We ushered in 2020 with a cautiously optimistic expectation for African Aviation; although profitability was expected to be down by USD$ 200m, RPK and ASK growth was forecasted at 4% and 5% respectively. The “wings of change” across the continent came with the sentiment that the continuation of historical inefficiencies was not sustainable. 2020 has seen significant changes in African aviation, and although Covid-19 has been devasting, it was not the cause of several challenges, but rather an aggravating factor. 

At an industry life-cycle perspective, we can classify African airlines accordingly:

1.     Mature Airlines – there is a need to understand the way forward with established airlines who have been in a period of overhaul & review – such as SAA, Comair, Air Namibia, Air Zimbabwe, TAAG Angola, LAM, Kenya Airways and Egypt Air.

2.     Phoenixes rising from the ashes – there is renewed interest in national carriers such as Zambia Airways, Uganda Airlines and Air Tanzania.

3.     Airlines on a growth trajectory - some of which are newer to the market like Africa World Airlines and Air Peace, and other established strong performers Airlink and Ethiopian Airlines. 

4.     Start-ups – there are several start-ups in different phases of development in the region.

The expected implementation of the Africa Continental Free Trade Area (AfCTA) in 2020 meant much was needed to be done by various Member States for aviation to play its part but, as ever, implementation has left a lot to be desired. 

Running through African aviation is the strong link between State ownership/influence and the industry but this doesn’t always make for successful airlines. The pandemic has exposed the weakness of many African airlines; is it wishful thinking to hope that the current situation will act as a spur to airlines and governments address structural issues such as gaps in policy, safety, financing and infrastructure.

So far, Government support has been fragmented. About 10 countries have provided targeted relief to aviation and about US$30bn has been pledged cumulatively, and Government responses will play a key role in recovery. 

In 2021 we expect the key trends in African aviation to be regionalization and consolidation:

·       With Africa already having strong economic blocks, where macro-economic policies are integrated to support trade and the free movement of people and goods (SADC, ECOWAS, EAC etc), it is likely that airline networks will increasingly map this. There has been some duplication across carriers and markets, but with the weak position of several African airlines and an expectedly smaller industry emerging, coupled with constrained national budgets,  tough decisions will have to made about how markets will be operated and how airlines cooperate in order to ensure survival.

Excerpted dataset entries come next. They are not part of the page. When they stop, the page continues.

/-- HOST_WAKE_EN of PWR_WAKE_CFG: Table 19.6. -/
def State.PWR_WAKE_CFG_HOST_WAKE_EN (s : State) : Nat := (s.reg (0x10070)).fld 2 1

/-- WAKE_POL of PWR_WAKE_CFG: Inactive level of WAKE_IN: 0 = low. -/
def State.PWR_WAKE_CFG_WAKE_POL (s : State) : Nat := (s.reg (0x10070)).fld 1 1

/-- WAKE_IN_EN of PWR_WAKE_CFG: Table 19.6. -/
def State.PWR_WAKE_CFG_WAKE_IN_EN (s : State) : Nat := (s.reg (0x10070)).fld 0 1

/-- ALARM of PWR_ALARM_LO: Alarm count, low word. -/
def State.PWR_ALARM_LO_ALARM (s : State) : Nat := (s.reg (0x10088)).fld 0 32

/-- ALARM_EN of PWR_ALARM_HI: Alarm armed; cleared when it fires. -/
def State.PWR_ALARM_HI_ALARM_EN (s : State) : Nat := (s.reg (0x1008C)).fld 31 1

/-- ALARM of PWR_ALARM_HI: High bits; a write commits both words. -/
def State.PWR_ALARM_HI_ALARM (s : State) : Nat := (s.reg (0x1008C)).fld 0 16

/-- LK_PER_MS of PWR_LK_CFG: Cycle period, ms; 0 acts as 1. -/
def State.PWR_LK_CFG_LK_PER_MS (s : State) : Nat := (s.reg (0x100A0)).fld 16 16

/-- LK_AUX_DIV of PWR_LK_CFG: Cycles per slot visit; 0 = none. -/
def State.PWR_LK_CFG_LK_AUX_DIV (s : State) : Nat := (s.reg (0x100A0)).fld 8 4

/-- LK_NPER of PWR_LK_CFG: Measured periods, 4–63; below 4 acts as 4. -/
def State.PWR_LK_CFG_LK_NPER (s : State) : Nat := (s.reg (0x100A0)).fld 2 6

/-- LK_CH of PWR_LK_CFG: Channel PCH_0–PCH_3. -/
def State.PWR_LK_CFG_LK_CH (s : State) : Nat := (s.reg (0x100A0)).fld 0 2

/-- LK_SLOT of PWR_LK_EXC: Auxiliary slot. -/
def State.PWR_LK_EXC_LK_SLOT (s : State) : Nat := (s.reg (0x100A4)).fld 16 4

/-- LK_LVL of PWR_LK_EXC: Level, 10 mV peak-to-peak differential. -/
def State.PWR_LK_EXC_LK_LVL (s : State) : Nat := (s.reg (0x100A4)).fld 0 12

/-- LK_WIN of PWR_LK_WIN: Displacement limit, 2^-12 e-turn (R437). -/
def State.PWR_LK_WIN_LK_WIN (s : State) : Nat := (s.reg (0x100A8)).fld 16 16

/-- LK_DWIN of PWR_LK_WIN: Within-cycle limit, 2^-16 e-turn. -/
def State.PWR_LK_WIN_LK_DWIN (s : State) : Nat := (s.reg (0x100A8)).fld 0 16

/-- LK_AHI of PWR_LK_AHI: Upper limit on P, signed (R438). -/
def State.PWR_LK_AHI_LK_AHI (s : State) : Nat := (s.reg (0x100AC)).fld 0 24

/-- LK_ALO of PWR_LK_ALO: Lower limit on P, signed. -/
def State.PWR_LK_ALO_LK_ALO (s : State) : Nat := (s.reg (0x100B0)).fld 0 24

/-- LK_AMIN of PWR_LK_AMIN: Amplitude floor, 4,096 = range peak (R439). -/
def State.PWR_LK_AMIN_LK_AMIN (s : State) : Nat := (s.reg (0x100B4)).fld 0 12

/-- UNLK_MS of SYS_UNLOCK_CFG: Unlock duration in ms; 0 acts as 1. -/
def State.SYS_UNLOCK_CFG_UNLK_MS (s : State) : Nat := (s.reg (0x70)).fld 0 16

end Sys2Proof.Machine
end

·       We can’t talk about regionalization without consolidation, which is largely through national carriers, however some private entities too. This is still unfolding, however the expectation is that markets will correct themselves to a certain extent. An interesting example is the case of South Africa, with several airlines expanding regional links on previous SAA-dominated routes; and domestically, FlySafair aggressively expanding and the launch of new LCC Lift, taking advantage of Comair’s (owner of Kulula.com) weakened position. 

For African Aviation in 2021, the old African adage rings true – “If you wish to move mountains tomorrow, you must start by lifting stones today.” We must increase our efforts in shifting the position of the industry towards sustainability and commercial agility.